Here, we load the TinyLlama chat model, the BioClinicalBERT model for embeddings.

In [4]:
os.getenv(".env")

In [5]:
# loading the tiny llama model 
pipe = pipeline('text-generation', model="meta-llama/Llama-3.2-3B-Instruct", dtype=torch.bfloat16, device_map="auto")

# loading the BioClinicalBert model for encodings
tokenizer = AutoTokenizer.from_pretrained("emilyalsentzer/Bio_ClinicalBERT")
model = AutoModel.from_pretrained("emilyalsentzer/Bio_ClinicalBERT")

print("Models Loaded Successfully!!")



Loading checkpoint shards: 100%|██████████| 2/2 [00:08<00:00,  4.16s/it]
Device set to use cuda:0


Models Loaded Successfully!!


In [6]:
torch.cuda.is_available()

True

In [7]:
# Convert data to a dataframe
db = pd.read_csv("data-words/train.tsv", sep='\t')
db = db.dropna()
db

Unnamed: 0,Identification,O
0,of,O
1,APC2,O
2,",",O
3,a,O
4,homologue,O
...,...,...
135994,and,O
135995,increased,O
135996,survival,O
135997,.,O


# TANL

## Creating a function which inputs the search term and the database. It then looks up for the term for documents and returns the list of the documents. These documents will be used by the LLm as a context for identifying entities.

In [8]:

def get_context(search_term,search_db):

    BASE_URL = "https://eutils.ncbi.nlm.nih.gov/entrez/eutils/"
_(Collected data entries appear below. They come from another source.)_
-- ==== Sys2Proof/Syntax.lean ====
section
/-! DEFINITION. The commands of the block: one constructor per row of spec/opcode_table.json, with the
operands the sender supplies. A row that is the part's own event carries the unit it happens in and
whatever comes from outside (a message, a sample, an error). -/

namespace Sys2Proof

/-- Who makes an access to the register space (R10): the host over PCI Express, the management
processor, or the lifeguard. -/
inductive Agent where
  | host
  | manager
  | lifeguard
  deriving DecidableEq, Repr

/-- The width and place of a BAR0 access (R6, R8): all 64 bits, or the low or high half. -/
inductive Width where
  | full
  | low
  | high
  deriving DecidableEq, Repr

/-- A register value with the part that a write of a width reaches replaced; a half stands in the low bits of `v`. -/
def Width.merge (w : Width) (old v : BitVec 64) : BitVec 64 :=
  match w with
  | .full => v
  | .low => old.extractLsb' 32 32 ++ v.extractLsb' 0 32
  | .high => v.extractLsb' 0 32 ++ old.extractLsb' 0 32

/-- The part of a register value that a read of a width returns, in the low bits (R8). -/
def Width.part (w : Width) (v : BitVec 64) : BitVec 64 :=
  match w with
  | .full => v
  | .low => (v.extractLsb' 0 32).zeroExtend 64
  | .high => (v.extractLsb' 32 32).zeroExtend 64

/-- The number of bytes of an access of a width. -/
def Width.size (w : Width) : Nat := if w = .full then 8 else 4

/-- A service access by its kind: a write or a read, of a register or of one half of it (R6, R8, R354). -/
structure SvcOp where
  write : Bool
  width : Width := .full
  deriving DecidableEq, Repr

/-- A VX slot of the control word (R168, R278). -/
inductive Slot where
  | a
  | b
  deriving DecidableEq, Repr

/-- A flit at a router: the input that it reaches, and the bits of its two words and their parity that flipped on the
way (R320, R324). -/
structure RouterIn where
  input : BitVec 2
  n0 : BitVec 65 := 0
  n1 : BitVec 65 := 0
  deriving DecidableEq, Repr

/-- A scratchpad row that fails SRAM BIST (R23, R26, R652): the physical column of its core, the core's row, which is not
spared, and the scratchpad row. -/
structure BadRow where
  col : Fin 1056
  y   : BitVec 10
  row : BitVec 9
  deriving DecidableEq, Repr

/-- A Psiud timing message (R571): the port it came in on, the timestamps of the exchange in 1/16 ticks as
far as they are known, and in a TIME_RESP the responder's offset. -/
structure TimeMsg where
  port : PortId
  t1   : BitVec 64
  t2   : BitVec 64
  t3   : BitVec 64
  t4   : BitVec 64
  off  : BitVec 64
  deriving DecidableEq, Repr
    esearch_url = BASE_URL + "esearch.fcgi"

    esearch_params = {
        "db": search_db,
        "term": search_term,
        "retmax": 5,
        "retmode": "json",
        "usehistory": "y",
        "tool": "MyPubMedAPIScript",
        "email": os.getenv("email"),
        "api_key": os.getenv("ncbi_token")
    }

    response = requests.get(esearch_url,params=esearch_params)
    response.raise_for_status

    result_json = response.json()

    result = result_json.get("esearchresult",{})
    ids = result.get("idlist",[])
    count = result.get("count",0)
    webenv = result.get("webenv")

    final_result = {"search term": search_term,
                    "total results:": count,
                    "id list": ids,
                    "web environment": webenv}


    return final_result


## Creating a test for testing the first chunk with 1500 words
### Results:- Best performance with 25 batch size

In [9]:
# Writing the prompt usning TANL technique

current_words = db["Identification"].iloc[0:1500]
current_text = " ".join(current_words)

prompt_first_classification = [
  {
    "role": "system",
    "content": "You are an expert in medical domain. Given the following document, your task is to identify that it could potentially be a medical entity, do not add any other text just return the output format specified. The output should be a list of strings where the strings will be the potential medical entities nothing else, for example: the output format should be: ['entity 1', 'entity 2' ... and so on]"
     },
    {
    "role": "user",
    "content": f"data: {current_text}"
    },
    ]

prompt = pipe.tokenizer.apply_chat_template(prompt_first_classification, tokenize=False, add_generation_prompt=True)
test_entities_from_doc = pipe(prompt,
        max_new_tokens=1000,
        temperature=0.1,
        batch_size=16,
        return_full_text=False)

Setting `pad_token_id` to `eos_token_id`:128001 for open-end generation.


In [10]:
test_result_preclassification = ast.literal_eval(test_entities_from_doc[0]["generated_text"])
print(test_result_preclassification)

['adenomatous polyposis coli', 'Wnt signalling pathway', 'glycogen synthase kinase 3beta', 'axin/conductin', 'betacatenin', 'Tcf-4 transcription factor', 'MSH2 mutation', 'hereditary non-polyposis cancer syndrome', 'HNPCC', 'colorectal cancer', 'Huntington disease', 'apolipoprotein E', 'CAG repeat length', 'complement component 7', 'Neisseria', 'cartilage-hair hypoplasia', 'dihydropyrimidine dehydrogenase deficiency']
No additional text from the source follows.